I have an expression in my query and i'd like to return a value of 0 is the expression yields a null value. Here is the expression i have:

IsNull(Sum(([qryTime].[hours]*[Rate])+([qryTime].[minutes]*[Rate]/60)+([qryTime].[seconds]*[qryTime].[Rate]/3600),0)

I'm getting an error "the expression you entered has a function containing the wrong number of arguments". How can i resolve this?

Any help will be much appreciated.
 
5 opening parenthesis, 4 closing parenthesis.
 
IsNull(Sum(([qryTime].[hours]*[Rate])+([qryTime].[minutes]*[Rate]/60)+([qryTime].[seconds]*[qryTime].[Rate]/3600),0))

With the above ^^ i still get the error highlighting the bold close parenthesis. Is there another way to do this? Maybe using Nz.
 
5 was the correct number, not 4. You should have added one, not subtracted. When your code gets this complex its time to open a text editor and make it readable:

Code:
IsNull(
	Sum(
		([qryTime].[hours]*[Rate])
		+([qryTime].[minutes]*[Rate]/60)
		+([qryTime].[seconds]*[qryTime].[Rate]/3600,0)
		)

That's the last code you posted. In it, you never close the IsNull.
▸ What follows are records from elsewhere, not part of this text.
/-- The eight actions of one bit (R126). -/
theorem runActions_bitStep (n : Nat) (s : State) (b : Level) (r : List Level) (rest : Program)
    (hb : s.busy = true) (hd : s.dataIn = b :: r) :
    runActions (n + 8) (s.goto (bitStep [] ++ rest)) =
      runActions n ((s.afterBit b r).goto (.branch [] .moreBits :: rest)) := by
  obtain ⟨⟩ := s
  simp only at hb hd
  subst hb hd
  simp only [bitStep, List.cons_append, List.nil_append]
  rw [runActions_setLine _ _ _ _ _ rfl, runActions_act _ _ _ rfl rfl, runActions_delay _ _ _ _ rfl,
    runActions_act _ _ _ rfl rfl, runActions_delay _ _ _ _ rfl, runActions_setLine _ _ _ _ _ rfl,
    runActions_delay _ _ _ _ rfl, runActions_setLine _ _ _ _ _ rfl]
  simp [State.afterBit, State.goto, setLine, State.drive, State.emit, readLine, sense, bitEvents]

/-- The bits from bit `k` downwards. -/
theorem runActions_bits (k n : Nat) (s : State) (bs r : List Level) (rest : Program) (hk : k < 8)
    (hb : s.busy = true) (hc : s.bitcnt = BitVec.ofNat 3 k) (hl : bs.length = k + 1) (hd : s.dataIn = bs ++ r) :
    runActions (n + 1 + 8 * (k + 1)) (s.goto (bitStep [] ++ rest)) =
      runActions (n + 1)
        ({ s with
            clock := false, dataOut := bitOf s.txb 0#3, rxb := bitsInto s.rxb k bs, bitcnt := 0#3, dataIn := r,
            trace := s.trace ++ bitsEvents s.txb k bs }.goto rest) := by
  induction k generalizing s bs n with
  | zero =>
    obtain ⟨b, rfl⟩ := List.length_eq_one_iff.1 hl
    rw [Nat.zero_add, Nat.mul_one, runActions_bitStep (n + 1) s b r rest hb (by simpa using hd),
      runActions_pass n _ _ _ _ (by simpa [State.afterBit] using hb)
        (by simp [Branch.expand, applyAll, State.afterBit, hc])]
    congr 1
    simp [applyAll, State.afterBit, hc, bitsInto, bitsEvents, State.goto]
  | succ k ih =>
    cases bs with
    | nil => simp at hl
    | cons b bs =>
      rw [show n + 1 + 8 * (k + 1 + 1) = n + 1 + 8 * (k + 1) + 8 by omega,
        runActions_bitStep _ s b (bs ++ r) rest hb (by simpa using hd),
        show n + 1 + 8 * (k + 1) = (n + 8 * (k + 1)) + 1 by omega,
        runActions_expand _ _ [] [.nextBit] .moreBits (.setLine .clock false)
          [.act [] .driveBit, .act [] (.delay .settle), .act [] .sampleBit, .act [] (.delay .sample),
            .act [] (.setLine .clock true), .act [] (.delay .hold), .act [] (.setLine .clock false),
            .branch [] .moreBits] rest (by simpa [State.afterBit] using hb)]
      · simp only [List.cons_append]
        rw [runActions_transfers _ _ _ _ _ (by simpa [State.afterBit] using hb)]
        have := ih n (applyAll (applyAll (s.afterBit b (bs ++ r)) []) [.nextBit]) bs (by omega)
          (by simpa [State.afterBit] using hb)
          (by
            simp only [applyAll, List.foldl, Transfer.apply, State.afterBit, hc]
            refine BitVec.eq_of_toNat_eq ?_
            simp only [BitVec.toNat_sub, BitVec.toNat_ofNat]
            omega)
          (by simpa using hl) rfl
        simp only [bitStep, List.cons_append, List.nil_append] at this
        rw [show n + 8 * (k + 1) + 1 = n + 1 + 8 * (k + 1) by omega, List.nil_append, this]
        congr 1
        simp [applyAll, Transfer.apply, State.afterBit, hc, bitsInto, bitsEvents, State.goto]
      · have h0 : ¬ s.bitcnt = 0#3 := by
          rw [hc]; intro h
          have := congrArg BitVec.toNat h
          simp only [BitVec.toNat_ofNat] at this
          omega
        simp [Branch.expand, applyAll, State.afterBit, h0, bitStep]

/-- A transfer: 64 actions, the byte sent and the byte sampled (R126). -/
theorem runActions_xfer (n : Nat) (s : State) (src : ByteSrc) (x : Byte) (r : List Level) (rest : Program)
    (hb : s.busy = true) (hd : s.dataIn = msbBits x ++ r) :
    runActions (n + 1 + 64) (s.goto (xfer src ++ rest)) =
      runActions (n + 1)
        ({ s.transferred (src.eval s) x with dataIn := r, trace := s.trace ++ xferEvents (src.eval s) x }.goto rest) := by
  have h := runActions_bits 7 n (applyAll s [.loadTx src]) (msbBits x) r rest (by omega) (by simpa using hb) rfl rfl
    (by simpa using hd)
  simp only [xfer, bitStep, List.cons_append, List.nil_append] at h ⊢
  rw [show n + 1 + 64 = (n + 64) + 1 by omega, runActions_transfers _ _ _ _ _ hb,
    show n + 64 + 1 = n + 1 + 8 * (7 + 1) by omega, h]
  congr 1
  simp only [applyAll, List.foldl, Transfer.apply, bitsInto_msbBits, bitsEvents_msbBits, State.transferred, bitOf]
  rfl

/-! ### Several transfers -/

@[simp] theorem sent_nil (s : State) : s.sent [] = s := rfl

theorem sent_singleton (s : State) (b : Byte × Byte) : s.sent [b] = s.transferred b.1 b.2 := rfl

theorem sent_cons (s : State) (b : Byte × Byte) (l : List (Byte × Byte)) :
    s.sent (b :: l) = (s.transferred b.1 b.2).sent l := by
  simp only [State.sent, List.getLast?_cons]
  cases h : l.getLast? <;> simp [State.transferred]

/-- The transfers leave every field but those of the transport (R127). -/
theorem sent_eq (s : State) (l : List (Byte × Byte)) :
    s.sent l = { s with
      txb := (s.sent l).txb, rxb := (s.sent l).rxb, bitcnt := (s.sent l).bitcnt, clock := (s.sent l).clock,
      dataOut := (s.sent l).dataOut } := by
  simp only [State.sent]
  cases l.getLast? <;> rfl

@[simp] theorem sent_busy (s : State) (l : List (Byte × Byte)) : (s.sent l).busy = s.busy := by rw [sent_eq]
@[simp] theorem sent_trace (s : State) (l : List (Byte × Byte)) : (s.sent l).trace = s.trace := by rw [sent_eq]
@[simp] theorem sent_hb (s : State) (l : List (Byte × Byte)) : (s.sent l).hb = s.hb := by rw [sent_eq]
@[simp] theorem sent_stale (s : State) (l : List (Byte × Byte)) : (s.sent l).stale = s.stale := by rw [sent_eq]
@[simp] theorem sent_cfg (s : State) (l : List (Byte × Byte)) : (s.sent l).cfg = s.cfg := by rw [sent_eq]
@[simp] theorem sent_idx (s : State) (l : List (Byte × Byte)) : (s.sent l).idx = s.idx := by rw [sent_eq]
@[simp] theorem sent_cnt (s : State) (l : List (Byte × Byte)) : (s.sent l).cnt = s.cnt := by rw [sent_eq]

/-- What an `HB` burst's bytes beyond its transfers change: the index, the environment's levels, `HB`, `DRAIN` and `TRACE`. The
transfers commute with it. -/
def State.moved (s : State) (idx : Byte) (r : List Level) (hb : Memory) (drain : Byte) (t : List Event) : State :=
  { s with idx := idx, dataIn := r, hb := hb, drain := drain, trace := t }

theorem sent_moved (s : State) (l : List (Byte × Byte)) (i : Byte) (r : List Level) (hb : Memory) (dr : Byte)
    (t : List Event) : (s.moved i r hb dr t).sent l = (s.sent l).moved i r hb dr t := by
  simp only [State.sent]
  cases l.getLast? <;> rfl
Additional hint: you close the SUM parenthesis in the wrong spot.

You could do this with a NZ, but you're still going to be in a parenthesis jungle.
 
You could do this with a NZ, but you're still going to be in a parenthesis jungle.
I think this (i.e. Nz) is what the OP wanted to use in the first place because of the closing ", 0)"
 
Thanks a bunch plog. I was using notepad++ to look open/close parenthesis but i certainly didn't lay it out as beautiful as that. Thanks again but now i know this wasn't the problem.

This query now become part of a bigger query (big query contains 4 queries connected by inner joins). If one value in any of the four queries are null then that entire records in the "bigger query" doesn't show.

Work around is using left inner join but hen i get records i don't need/want.

I'm not sure if i being clear with my problem.

Code:
IsNull(
	Sum(
		([qryTime].[hours]*[Rate])
		+([qryTime].[minutes]*[Rate]/60)
		+([qryTime].[seconds]*[qryTime].[Rate]/3600,0)
		)
 
Do you have a datasource that has all the values that should appear in the final result? Maybe you are LEFT JOINING from the wrong query. If you can find one that has all the records that should be in the final output, that's the one you should use on the left side of the LEFT JOIN.

If you can post your database along with what data you expect I can look into it and give specific advice.
 
The problems is confused by the incrorrect parantheses in the original post but I suspect the real issue is a misunderstanding about the IsNull function.

IsNull() in TSQL is the equivalent of Nz() in Access. They have a second argument which designates the value to be used if the expression in the first argument is null.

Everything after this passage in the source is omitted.